_DIRECTIONS_: Only one stretch of the listing below is wanted. Give it again exactly, from the line with "theorem parse_txPart (didx" through the line with "(h : hostWriteEvent".

_ENTRIES SUPPLIED_:
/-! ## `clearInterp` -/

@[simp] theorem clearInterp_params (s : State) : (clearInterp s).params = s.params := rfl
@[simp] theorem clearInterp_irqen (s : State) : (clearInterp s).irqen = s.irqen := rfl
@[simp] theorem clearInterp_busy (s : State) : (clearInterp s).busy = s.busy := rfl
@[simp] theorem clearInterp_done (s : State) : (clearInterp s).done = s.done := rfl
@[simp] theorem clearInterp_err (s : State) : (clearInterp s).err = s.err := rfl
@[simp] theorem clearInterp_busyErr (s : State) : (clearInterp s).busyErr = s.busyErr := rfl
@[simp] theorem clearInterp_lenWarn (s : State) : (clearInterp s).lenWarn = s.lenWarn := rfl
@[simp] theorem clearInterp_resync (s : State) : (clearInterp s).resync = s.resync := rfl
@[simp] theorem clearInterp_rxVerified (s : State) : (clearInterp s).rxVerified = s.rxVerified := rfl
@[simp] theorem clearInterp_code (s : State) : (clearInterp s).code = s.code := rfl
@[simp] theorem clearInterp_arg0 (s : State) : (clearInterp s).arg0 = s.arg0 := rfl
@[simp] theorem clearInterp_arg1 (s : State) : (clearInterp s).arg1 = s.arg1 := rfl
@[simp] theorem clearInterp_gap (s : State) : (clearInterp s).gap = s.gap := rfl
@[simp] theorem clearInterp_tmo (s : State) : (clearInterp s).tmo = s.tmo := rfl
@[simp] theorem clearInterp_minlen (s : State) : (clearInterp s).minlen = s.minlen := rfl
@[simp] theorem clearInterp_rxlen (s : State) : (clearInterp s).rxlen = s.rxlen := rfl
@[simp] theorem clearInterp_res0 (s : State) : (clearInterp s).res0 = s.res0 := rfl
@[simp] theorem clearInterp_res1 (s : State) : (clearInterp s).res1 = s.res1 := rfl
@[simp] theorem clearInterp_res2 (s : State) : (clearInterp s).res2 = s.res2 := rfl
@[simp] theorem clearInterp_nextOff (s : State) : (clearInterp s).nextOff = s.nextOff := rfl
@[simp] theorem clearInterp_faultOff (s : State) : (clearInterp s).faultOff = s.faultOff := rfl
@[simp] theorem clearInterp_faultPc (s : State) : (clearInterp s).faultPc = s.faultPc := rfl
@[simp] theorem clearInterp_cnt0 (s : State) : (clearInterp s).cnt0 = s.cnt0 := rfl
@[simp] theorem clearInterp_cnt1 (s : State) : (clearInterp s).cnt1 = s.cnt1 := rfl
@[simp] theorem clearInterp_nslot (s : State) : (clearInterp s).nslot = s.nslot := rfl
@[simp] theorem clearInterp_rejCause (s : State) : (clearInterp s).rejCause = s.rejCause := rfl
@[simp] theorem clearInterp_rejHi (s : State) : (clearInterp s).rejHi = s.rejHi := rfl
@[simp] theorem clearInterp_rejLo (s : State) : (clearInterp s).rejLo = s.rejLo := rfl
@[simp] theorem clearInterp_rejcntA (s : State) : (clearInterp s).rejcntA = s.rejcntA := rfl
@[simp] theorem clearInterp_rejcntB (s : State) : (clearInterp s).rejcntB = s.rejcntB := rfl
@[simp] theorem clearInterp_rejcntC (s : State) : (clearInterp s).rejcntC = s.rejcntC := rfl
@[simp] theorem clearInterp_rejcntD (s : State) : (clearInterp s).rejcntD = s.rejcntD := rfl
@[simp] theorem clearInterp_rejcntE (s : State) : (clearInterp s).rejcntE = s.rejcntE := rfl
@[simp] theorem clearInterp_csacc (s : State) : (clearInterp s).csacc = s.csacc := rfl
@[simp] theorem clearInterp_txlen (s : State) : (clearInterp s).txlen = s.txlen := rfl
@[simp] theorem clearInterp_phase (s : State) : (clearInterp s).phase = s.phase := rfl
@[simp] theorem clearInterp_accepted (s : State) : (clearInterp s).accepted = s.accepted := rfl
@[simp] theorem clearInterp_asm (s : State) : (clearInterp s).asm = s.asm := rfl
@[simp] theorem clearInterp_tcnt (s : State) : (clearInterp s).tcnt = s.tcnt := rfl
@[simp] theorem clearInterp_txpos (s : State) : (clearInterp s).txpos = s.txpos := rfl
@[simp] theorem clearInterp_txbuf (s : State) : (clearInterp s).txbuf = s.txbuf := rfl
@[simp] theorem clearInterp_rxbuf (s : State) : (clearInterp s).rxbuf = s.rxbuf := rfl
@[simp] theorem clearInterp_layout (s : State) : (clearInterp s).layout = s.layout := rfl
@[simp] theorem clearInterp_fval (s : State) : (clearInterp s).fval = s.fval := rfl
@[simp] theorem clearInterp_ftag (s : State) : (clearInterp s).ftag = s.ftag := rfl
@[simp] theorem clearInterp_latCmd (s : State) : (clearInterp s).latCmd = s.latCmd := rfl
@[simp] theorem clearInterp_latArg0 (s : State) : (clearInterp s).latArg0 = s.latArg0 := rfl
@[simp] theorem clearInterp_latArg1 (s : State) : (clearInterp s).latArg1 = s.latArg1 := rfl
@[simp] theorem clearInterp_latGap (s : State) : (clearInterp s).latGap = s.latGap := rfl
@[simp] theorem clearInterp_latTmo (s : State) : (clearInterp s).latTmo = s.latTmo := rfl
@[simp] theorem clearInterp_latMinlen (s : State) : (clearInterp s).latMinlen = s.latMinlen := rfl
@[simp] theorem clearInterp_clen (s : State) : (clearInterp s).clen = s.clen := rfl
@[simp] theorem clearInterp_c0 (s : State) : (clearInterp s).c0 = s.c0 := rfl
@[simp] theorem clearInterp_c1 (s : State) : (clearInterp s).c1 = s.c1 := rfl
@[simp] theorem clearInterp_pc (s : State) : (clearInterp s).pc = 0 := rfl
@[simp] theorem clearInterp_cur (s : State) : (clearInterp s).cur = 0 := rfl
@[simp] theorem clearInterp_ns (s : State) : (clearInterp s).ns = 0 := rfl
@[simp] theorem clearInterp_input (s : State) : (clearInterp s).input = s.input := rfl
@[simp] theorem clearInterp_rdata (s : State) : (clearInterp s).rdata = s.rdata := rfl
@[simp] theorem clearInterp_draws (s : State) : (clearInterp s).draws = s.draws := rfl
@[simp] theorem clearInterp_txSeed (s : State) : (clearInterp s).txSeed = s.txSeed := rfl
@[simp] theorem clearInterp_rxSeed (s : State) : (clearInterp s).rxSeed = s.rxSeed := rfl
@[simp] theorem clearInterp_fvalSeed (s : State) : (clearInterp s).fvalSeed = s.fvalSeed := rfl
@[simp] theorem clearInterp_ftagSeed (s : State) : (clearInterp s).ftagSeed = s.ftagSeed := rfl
* * *
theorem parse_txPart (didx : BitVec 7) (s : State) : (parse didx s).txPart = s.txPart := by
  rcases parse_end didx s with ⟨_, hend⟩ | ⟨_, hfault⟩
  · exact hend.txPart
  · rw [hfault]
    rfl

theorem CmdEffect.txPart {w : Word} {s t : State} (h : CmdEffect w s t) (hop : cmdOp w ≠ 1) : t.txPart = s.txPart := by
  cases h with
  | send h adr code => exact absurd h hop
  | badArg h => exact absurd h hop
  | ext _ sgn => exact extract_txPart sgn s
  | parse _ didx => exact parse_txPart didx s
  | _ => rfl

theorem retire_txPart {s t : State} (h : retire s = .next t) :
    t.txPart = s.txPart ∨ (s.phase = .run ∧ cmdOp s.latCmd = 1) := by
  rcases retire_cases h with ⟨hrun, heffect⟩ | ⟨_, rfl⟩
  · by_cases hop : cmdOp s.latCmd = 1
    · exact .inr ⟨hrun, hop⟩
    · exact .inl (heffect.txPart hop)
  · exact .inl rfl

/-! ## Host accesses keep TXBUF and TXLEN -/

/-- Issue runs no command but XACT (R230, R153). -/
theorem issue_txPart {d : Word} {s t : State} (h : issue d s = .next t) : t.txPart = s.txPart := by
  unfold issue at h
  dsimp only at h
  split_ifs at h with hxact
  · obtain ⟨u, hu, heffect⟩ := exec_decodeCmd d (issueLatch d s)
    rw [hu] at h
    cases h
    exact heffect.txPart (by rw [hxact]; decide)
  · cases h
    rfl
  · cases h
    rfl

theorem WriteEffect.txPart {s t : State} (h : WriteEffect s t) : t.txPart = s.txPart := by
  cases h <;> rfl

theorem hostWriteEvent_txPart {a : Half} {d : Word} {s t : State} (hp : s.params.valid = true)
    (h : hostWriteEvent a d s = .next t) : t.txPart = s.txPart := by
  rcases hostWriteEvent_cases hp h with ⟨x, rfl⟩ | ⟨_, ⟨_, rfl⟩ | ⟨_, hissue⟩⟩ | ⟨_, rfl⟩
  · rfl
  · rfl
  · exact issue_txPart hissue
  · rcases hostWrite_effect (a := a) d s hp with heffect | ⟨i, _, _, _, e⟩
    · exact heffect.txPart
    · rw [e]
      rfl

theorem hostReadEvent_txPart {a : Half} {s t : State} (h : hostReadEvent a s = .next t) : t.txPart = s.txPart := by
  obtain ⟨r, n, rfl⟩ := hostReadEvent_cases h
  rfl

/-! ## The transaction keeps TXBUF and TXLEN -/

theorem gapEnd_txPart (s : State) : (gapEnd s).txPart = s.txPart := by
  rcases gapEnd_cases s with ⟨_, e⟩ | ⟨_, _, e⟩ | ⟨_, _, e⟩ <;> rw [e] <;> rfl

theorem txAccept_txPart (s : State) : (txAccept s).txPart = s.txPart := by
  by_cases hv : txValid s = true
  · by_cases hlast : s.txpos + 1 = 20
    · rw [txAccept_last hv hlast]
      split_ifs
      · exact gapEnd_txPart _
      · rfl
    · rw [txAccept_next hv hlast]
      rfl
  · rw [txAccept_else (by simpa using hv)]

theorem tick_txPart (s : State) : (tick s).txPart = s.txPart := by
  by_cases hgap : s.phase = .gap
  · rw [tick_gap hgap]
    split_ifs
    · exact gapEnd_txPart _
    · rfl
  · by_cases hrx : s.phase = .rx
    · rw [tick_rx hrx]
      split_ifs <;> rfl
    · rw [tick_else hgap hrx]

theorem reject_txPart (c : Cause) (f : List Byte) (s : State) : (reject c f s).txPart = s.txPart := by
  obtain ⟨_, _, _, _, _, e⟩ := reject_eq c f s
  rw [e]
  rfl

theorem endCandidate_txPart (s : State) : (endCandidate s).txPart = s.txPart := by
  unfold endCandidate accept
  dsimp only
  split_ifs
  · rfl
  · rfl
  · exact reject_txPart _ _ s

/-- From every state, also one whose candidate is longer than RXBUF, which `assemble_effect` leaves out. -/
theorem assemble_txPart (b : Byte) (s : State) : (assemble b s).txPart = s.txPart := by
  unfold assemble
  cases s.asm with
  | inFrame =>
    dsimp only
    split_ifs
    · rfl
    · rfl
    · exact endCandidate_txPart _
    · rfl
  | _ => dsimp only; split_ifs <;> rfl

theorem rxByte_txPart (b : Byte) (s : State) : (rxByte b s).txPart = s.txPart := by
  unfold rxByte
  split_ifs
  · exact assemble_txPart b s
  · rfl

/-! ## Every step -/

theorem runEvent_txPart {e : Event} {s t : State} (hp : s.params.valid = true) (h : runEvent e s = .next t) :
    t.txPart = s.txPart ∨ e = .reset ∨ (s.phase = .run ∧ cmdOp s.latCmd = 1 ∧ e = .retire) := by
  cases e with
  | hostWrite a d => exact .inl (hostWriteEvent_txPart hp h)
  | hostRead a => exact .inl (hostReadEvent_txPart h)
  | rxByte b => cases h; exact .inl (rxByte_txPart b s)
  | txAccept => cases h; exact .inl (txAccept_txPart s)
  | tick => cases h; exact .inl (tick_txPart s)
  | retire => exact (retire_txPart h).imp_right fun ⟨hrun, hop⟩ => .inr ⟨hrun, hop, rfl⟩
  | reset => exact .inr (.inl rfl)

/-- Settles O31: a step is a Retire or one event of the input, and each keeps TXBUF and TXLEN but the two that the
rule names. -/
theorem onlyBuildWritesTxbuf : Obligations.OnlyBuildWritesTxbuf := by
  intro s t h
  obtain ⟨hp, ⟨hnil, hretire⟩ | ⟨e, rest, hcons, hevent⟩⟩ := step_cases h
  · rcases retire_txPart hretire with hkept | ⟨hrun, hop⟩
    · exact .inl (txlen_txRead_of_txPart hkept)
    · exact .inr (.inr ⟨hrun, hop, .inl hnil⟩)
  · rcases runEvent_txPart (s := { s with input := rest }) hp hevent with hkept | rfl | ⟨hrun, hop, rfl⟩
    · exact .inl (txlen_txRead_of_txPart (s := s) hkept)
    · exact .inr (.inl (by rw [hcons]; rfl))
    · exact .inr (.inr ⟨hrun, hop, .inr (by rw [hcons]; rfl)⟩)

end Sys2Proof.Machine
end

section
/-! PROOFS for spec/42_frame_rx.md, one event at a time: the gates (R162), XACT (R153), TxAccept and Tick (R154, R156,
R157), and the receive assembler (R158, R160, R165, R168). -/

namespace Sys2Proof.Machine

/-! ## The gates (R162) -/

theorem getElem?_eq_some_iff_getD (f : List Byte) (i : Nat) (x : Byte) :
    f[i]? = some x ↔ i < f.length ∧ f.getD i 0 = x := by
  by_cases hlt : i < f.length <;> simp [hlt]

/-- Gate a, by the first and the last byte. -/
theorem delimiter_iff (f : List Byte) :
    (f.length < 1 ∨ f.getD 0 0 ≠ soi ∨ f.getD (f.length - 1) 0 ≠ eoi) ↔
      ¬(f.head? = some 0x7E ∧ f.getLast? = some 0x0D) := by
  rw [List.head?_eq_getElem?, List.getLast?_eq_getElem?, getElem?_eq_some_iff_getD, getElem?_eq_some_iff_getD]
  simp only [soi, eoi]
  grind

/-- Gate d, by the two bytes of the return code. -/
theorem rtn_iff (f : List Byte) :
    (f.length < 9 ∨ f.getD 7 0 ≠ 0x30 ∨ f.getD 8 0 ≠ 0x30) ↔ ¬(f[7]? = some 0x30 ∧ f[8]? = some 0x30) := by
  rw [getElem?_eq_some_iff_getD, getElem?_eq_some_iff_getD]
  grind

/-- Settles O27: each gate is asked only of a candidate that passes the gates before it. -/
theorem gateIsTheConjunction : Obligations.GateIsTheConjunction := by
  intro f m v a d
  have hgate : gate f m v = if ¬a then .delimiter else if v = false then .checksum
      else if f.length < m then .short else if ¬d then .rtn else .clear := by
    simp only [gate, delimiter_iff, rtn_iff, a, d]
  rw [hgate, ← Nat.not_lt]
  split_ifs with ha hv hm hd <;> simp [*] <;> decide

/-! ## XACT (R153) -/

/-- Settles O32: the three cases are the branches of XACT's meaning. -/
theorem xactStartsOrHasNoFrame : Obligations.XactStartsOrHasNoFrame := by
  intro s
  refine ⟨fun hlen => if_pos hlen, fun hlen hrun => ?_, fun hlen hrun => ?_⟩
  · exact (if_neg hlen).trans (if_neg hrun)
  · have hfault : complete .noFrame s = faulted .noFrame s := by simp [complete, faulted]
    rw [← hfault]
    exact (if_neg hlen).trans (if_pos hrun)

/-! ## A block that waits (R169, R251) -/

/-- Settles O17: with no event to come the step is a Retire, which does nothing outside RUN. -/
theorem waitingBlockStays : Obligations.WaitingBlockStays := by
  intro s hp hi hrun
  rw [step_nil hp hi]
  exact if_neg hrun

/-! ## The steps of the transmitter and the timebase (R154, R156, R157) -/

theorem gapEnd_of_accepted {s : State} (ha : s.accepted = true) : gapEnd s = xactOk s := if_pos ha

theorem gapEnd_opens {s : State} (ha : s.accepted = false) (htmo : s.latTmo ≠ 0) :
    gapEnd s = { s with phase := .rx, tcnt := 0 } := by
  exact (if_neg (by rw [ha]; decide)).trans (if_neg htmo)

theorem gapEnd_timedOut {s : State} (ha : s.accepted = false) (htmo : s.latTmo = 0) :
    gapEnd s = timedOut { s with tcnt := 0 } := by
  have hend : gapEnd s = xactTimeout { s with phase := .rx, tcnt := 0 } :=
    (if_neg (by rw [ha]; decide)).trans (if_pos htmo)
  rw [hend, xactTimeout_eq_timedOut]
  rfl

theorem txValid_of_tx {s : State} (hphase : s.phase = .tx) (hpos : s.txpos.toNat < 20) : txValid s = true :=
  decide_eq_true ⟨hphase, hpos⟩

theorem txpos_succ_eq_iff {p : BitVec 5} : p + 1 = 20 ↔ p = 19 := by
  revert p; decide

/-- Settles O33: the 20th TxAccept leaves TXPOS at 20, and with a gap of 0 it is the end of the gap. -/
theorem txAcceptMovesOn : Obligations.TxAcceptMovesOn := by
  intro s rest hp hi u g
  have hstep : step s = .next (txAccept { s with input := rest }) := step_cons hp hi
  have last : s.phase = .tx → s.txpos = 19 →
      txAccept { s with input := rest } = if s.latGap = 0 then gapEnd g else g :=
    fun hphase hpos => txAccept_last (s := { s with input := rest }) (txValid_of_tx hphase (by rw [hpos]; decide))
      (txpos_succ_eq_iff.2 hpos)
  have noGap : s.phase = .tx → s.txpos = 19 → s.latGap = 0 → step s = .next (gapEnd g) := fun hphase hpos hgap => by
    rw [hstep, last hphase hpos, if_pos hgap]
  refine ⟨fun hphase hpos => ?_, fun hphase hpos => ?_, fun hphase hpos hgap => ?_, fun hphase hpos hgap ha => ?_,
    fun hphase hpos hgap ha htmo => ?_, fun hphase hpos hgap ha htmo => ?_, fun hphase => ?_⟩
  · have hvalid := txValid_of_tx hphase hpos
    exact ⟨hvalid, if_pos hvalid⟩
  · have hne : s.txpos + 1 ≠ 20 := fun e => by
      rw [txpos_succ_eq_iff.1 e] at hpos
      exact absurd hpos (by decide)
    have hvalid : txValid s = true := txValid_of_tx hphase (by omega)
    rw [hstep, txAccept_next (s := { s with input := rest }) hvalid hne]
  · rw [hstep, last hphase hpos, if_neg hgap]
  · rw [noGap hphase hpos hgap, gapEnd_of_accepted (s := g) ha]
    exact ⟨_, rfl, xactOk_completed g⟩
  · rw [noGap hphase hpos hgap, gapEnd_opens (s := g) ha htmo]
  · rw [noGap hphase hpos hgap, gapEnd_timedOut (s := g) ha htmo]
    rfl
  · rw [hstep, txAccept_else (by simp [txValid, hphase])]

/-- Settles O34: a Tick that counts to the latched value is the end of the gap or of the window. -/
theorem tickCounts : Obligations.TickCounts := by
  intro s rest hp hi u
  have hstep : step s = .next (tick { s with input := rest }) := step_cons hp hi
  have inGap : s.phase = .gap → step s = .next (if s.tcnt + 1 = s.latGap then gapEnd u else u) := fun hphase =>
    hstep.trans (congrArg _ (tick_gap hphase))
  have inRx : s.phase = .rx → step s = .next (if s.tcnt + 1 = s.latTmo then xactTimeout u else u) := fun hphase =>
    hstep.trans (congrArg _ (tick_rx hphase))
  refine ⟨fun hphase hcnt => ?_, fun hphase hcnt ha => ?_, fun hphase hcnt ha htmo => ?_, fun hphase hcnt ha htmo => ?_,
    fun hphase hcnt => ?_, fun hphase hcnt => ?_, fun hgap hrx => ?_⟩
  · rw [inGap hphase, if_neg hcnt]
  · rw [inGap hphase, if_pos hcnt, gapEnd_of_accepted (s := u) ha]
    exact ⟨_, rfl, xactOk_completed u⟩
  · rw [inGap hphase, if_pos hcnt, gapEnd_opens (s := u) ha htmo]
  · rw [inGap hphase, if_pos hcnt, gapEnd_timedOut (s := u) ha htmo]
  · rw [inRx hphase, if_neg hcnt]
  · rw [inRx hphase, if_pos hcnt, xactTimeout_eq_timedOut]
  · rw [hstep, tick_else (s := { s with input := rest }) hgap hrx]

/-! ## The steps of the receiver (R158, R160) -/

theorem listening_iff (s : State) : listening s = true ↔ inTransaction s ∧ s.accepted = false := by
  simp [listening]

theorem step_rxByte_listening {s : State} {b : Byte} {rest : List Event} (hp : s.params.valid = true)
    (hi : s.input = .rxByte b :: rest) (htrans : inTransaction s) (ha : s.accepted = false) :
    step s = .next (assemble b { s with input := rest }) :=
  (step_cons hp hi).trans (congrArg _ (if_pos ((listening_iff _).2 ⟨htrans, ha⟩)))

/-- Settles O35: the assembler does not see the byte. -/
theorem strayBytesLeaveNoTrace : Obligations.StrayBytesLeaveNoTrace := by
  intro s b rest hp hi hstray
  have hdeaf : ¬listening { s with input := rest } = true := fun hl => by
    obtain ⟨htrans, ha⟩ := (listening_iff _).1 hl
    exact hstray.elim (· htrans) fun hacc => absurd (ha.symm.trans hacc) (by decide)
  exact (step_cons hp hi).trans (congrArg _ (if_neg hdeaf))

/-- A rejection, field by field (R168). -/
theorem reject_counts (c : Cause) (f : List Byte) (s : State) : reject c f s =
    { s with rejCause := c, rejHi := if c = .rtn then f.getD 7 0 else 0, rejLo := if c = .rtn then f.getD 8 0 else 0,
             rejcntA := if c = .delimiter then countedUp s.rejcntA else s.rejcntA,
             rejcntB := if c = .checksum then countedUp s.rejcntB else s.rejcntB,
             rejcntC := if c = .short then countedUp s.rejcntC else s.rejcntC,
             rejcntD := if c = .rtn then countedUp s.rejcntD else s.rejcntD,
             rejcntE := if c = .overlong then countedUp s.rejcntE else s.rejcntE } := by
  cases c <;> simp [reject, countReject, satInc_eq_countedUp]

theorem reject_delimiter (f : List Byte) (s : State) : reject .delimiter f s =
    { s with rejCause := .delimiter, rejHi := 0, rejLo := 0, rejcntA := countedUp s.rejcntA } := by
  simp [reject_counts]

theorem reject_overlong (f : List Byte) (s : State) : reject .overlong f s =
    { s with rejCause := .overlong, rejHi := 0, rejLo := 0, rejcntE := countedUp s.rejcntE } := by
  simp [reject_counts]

_RESPONSE AREA_:
theorem parse_txPart (didx : BitVec 7) (s : State) : (parse didx s).txPart = s.txPart := by
  rcases parse_end didx s with ⟨_, hend⟩ | ⟨_, hfault⟩
  · exact hend.txPart
  · rw [hfault]
    rfl

theorem CmdEffect.txPart {w : Word} {s t : State} (h : CmdEffect w s t) (hop : cmdOp w ≠ 1) : t.txPart = s.txPart := by
  cases h with
  | send h adr code => exact absurd h hop
  | badArg h => exact absurd h hop
  | ext _ sgn => exact extract_txPart sgn s
  | parse _ didx => exact parse_txPart didx s
  | _ => rfl

theorem retire_txPart {s t : State} (h : retire s = .next t) :
    t.txPart = s.txPart ∨ (s.phase = .run ∧ cmdOp s.latCmd = 1) := by
  rcases retire_cases h with ⟨hrun, heffect⟩ | ⟨_, rfl⟩
  · by_cases hop : cmdOp s.latCmd = 1
    · exact .inr ⟨hrun, hop⟩
    · exact .inl (heffect.txPart hop)
  · exact .inl rfl

/-! ## Host accesses keep TXBUF and TXLEN -/

/-- Issue runs no command but XACT (R230, R153). -/
theorem issue_txPart {d : Word} {s t : State} (h : issue d s = .next t) : t.txPart = s.txPart := by
  unfold issue at h
  dsimp only at h
  split_ifs at h with hxact
  · obtain ⟨u, hu, heffect⟩ := exec_decodeCmd d (issueLatch d s)
    rw [hu] at h
    cases h
    exact heffect.txPart (by rw [hxact]; decide)
  · cases h
    rfl
  · cases h
    rfl

theorem WriteEffect.txPart {s t : State} (h : WriteEffect s t) : t.txPart = s.txPart := by
  cases h <;> rfl

theorem hostWriteEvent_txPart {a : Half} {d : Word} {s t : State} (hp : s.params.valid = true)
    (h : hostWriteEvent a d s = .next t) : t.txPart = s.txPart := by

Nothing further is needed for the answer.